BRIEF: Please reproduce all of the entries exactly, without omitting any.

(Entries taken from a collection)

-- ==== Sys2Proof/Machine/Path.lean ====
section
/-! DEFINITION. The store read path (08 R152): which requesters wait, the automatic suspension a waiting read causes (08 R151),
and the placing of a player's refill (09 R162). -/

namespace Sys2Proof.Machine

/-- A player's position on the read path (08 R152). -/
def pathPosition (p : PlayerNo) : Fin 7 := ⟨p.val, by omega⟩

/-- The player at a position of the read path, none for position 6 (08 R152). -/
def playerAt (q : Fin 7) : Option PlayerNo := inRange 6 q.val

/-- Whether the requester at a position has a read waiting (08 R152). -/
def readWaits (s : State) (q : Fin 7) : Bool :=
  match playerAt q with
  | some p => (s.player p).read == .waiting
  | none => s.path.raw.isSome && s.path.inService != some q

/-- Whether any read waits at the read path. -/
def anyWaits (s : State) : Bool := (every 7).any (readWaits s)

/-- No read is waiting or in service (08 R150, R151). -/
def pathQuiet (s : State) : Bool := !anyWaits s && s.path.inService.isNone

/-- The quiet timer of 08 R151 runs: it does while the store is SUSPENDED_AUTO and no read is waiting or in service. -/
def quietTimerRuns (s : State) : Bool := s.store.state == .suspendedAuto && pathQuiet s

/-- The store is erasing a block, its pending marks made (08 R148). -/
def erasesBlock (s : State) : Bool := s.store.state == .erasing && s.store.stage == .erasing

/-- A read waiting while a block is being erased suspends the erase toward SUSPENDED_AUTO (08 R151, R152). -/
def meetReads (s : State) : State :=
  if erasesBlock s && anyWaits s then
    s.updStore fun t => { t with state := .suspending, target := .auto }
  else s

/-- The three conditions under which a player places a read (09 R162). -/
def refillDue (q : Player) : Bool :=
  q.state != .idle && decide (q.buffer.length ≤ 256) && q.read == .idle && q.fetchOpen

/-- A player's refill is placed when it is due (09 R162), which may suspend an erase (08 R151). -/
def placeRead (p : PlayerNo) (s : State) : State :=
  if refillDue (s.player p) then
    meetReads (s.updPlayer p fun q => { q with read := .waiting })
  else s

end Sys2Proof.Machine
end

RESULT FOR THIS EXERCISE:
-- ==== Sys2Proof/Machine/Path.lean ====
section
/-! DEFINITION. The store read path (08 R152): which requesters wait, the automatic suspension a waiting read causes (08 R151),
and the placing of a player's refill (09 R162). -/

namespace Sys2Proof.Machine

/-- A player's position on the read path (08 R152). -/
def pathPosition (p : PlayerNo) : Fin 7 := ⟨p.val, by omega⟩

/-- The player at a position of the read path, none for position 6 (08 R152). -/
def playerAt (q : Fin 7) : Option PlayerNo := inRange 6 q.val

/-- Whether the requester at a position has a read waiting (08 R152). -/
def readWaits (s : State) (q : Fin 7) : Bool :=
  match playerAt q with
  | some p => (s.player p).read == .waiting
  | none => s.path.raw.isSome && s.path.inService != some q

/-- Whether any read waits at the read path. -/
def anyWaits (s : State) : Bool := (every 7).any (readWaits s)

/-- No read is waiting or in service (08 R150, R151). -/
def pathQuiet (s : State) : Bool := !anyWaits s && s.path.inService.isNone

/-- The quiet timer of 08 R151 runs: it does while the store is SUSPENDED_AUTO and no read is waiting or in service. -/
def quietTimerRuns (s : State) : Bool := s.store.state == .suspendedAuto && pathQuiet s

/-- The store is erasing a block, its pending marks made (08 R148). -/
def erasesBlock (s : State) : Bool := s.store.state == .erasing && s.store.stage == .erasing

/-- A read waiting while a block is being erased suspends the erase toward SUSPENDED_AUTO (08 R151, R152). -/
def meetReads (s : State) : State :=
  if erasesBlock s && anyWaits s then
    s.updStore fun t => { t with state := .suspending, target := .auto }
  else s

/-- The three conditions under which a player places a read (09 R162). -/
def refillDue (q : Player) : Bool :=
  q.state != .idle && decide (q.buffer.length ≤ 256) && q.read == .idle && q.fetchOpen

/-- A player's refill is placed when it is due (09 R162), which may suspend an erase (08 R151). -/
def placeRead (p : PlayerNo) (s : State) : State :=
  if refillDue (s.player p) then
    meetReads (s.updPlayer p fun q => { q with read := .waiting })
  else s

end Sys2Proof.Machine
end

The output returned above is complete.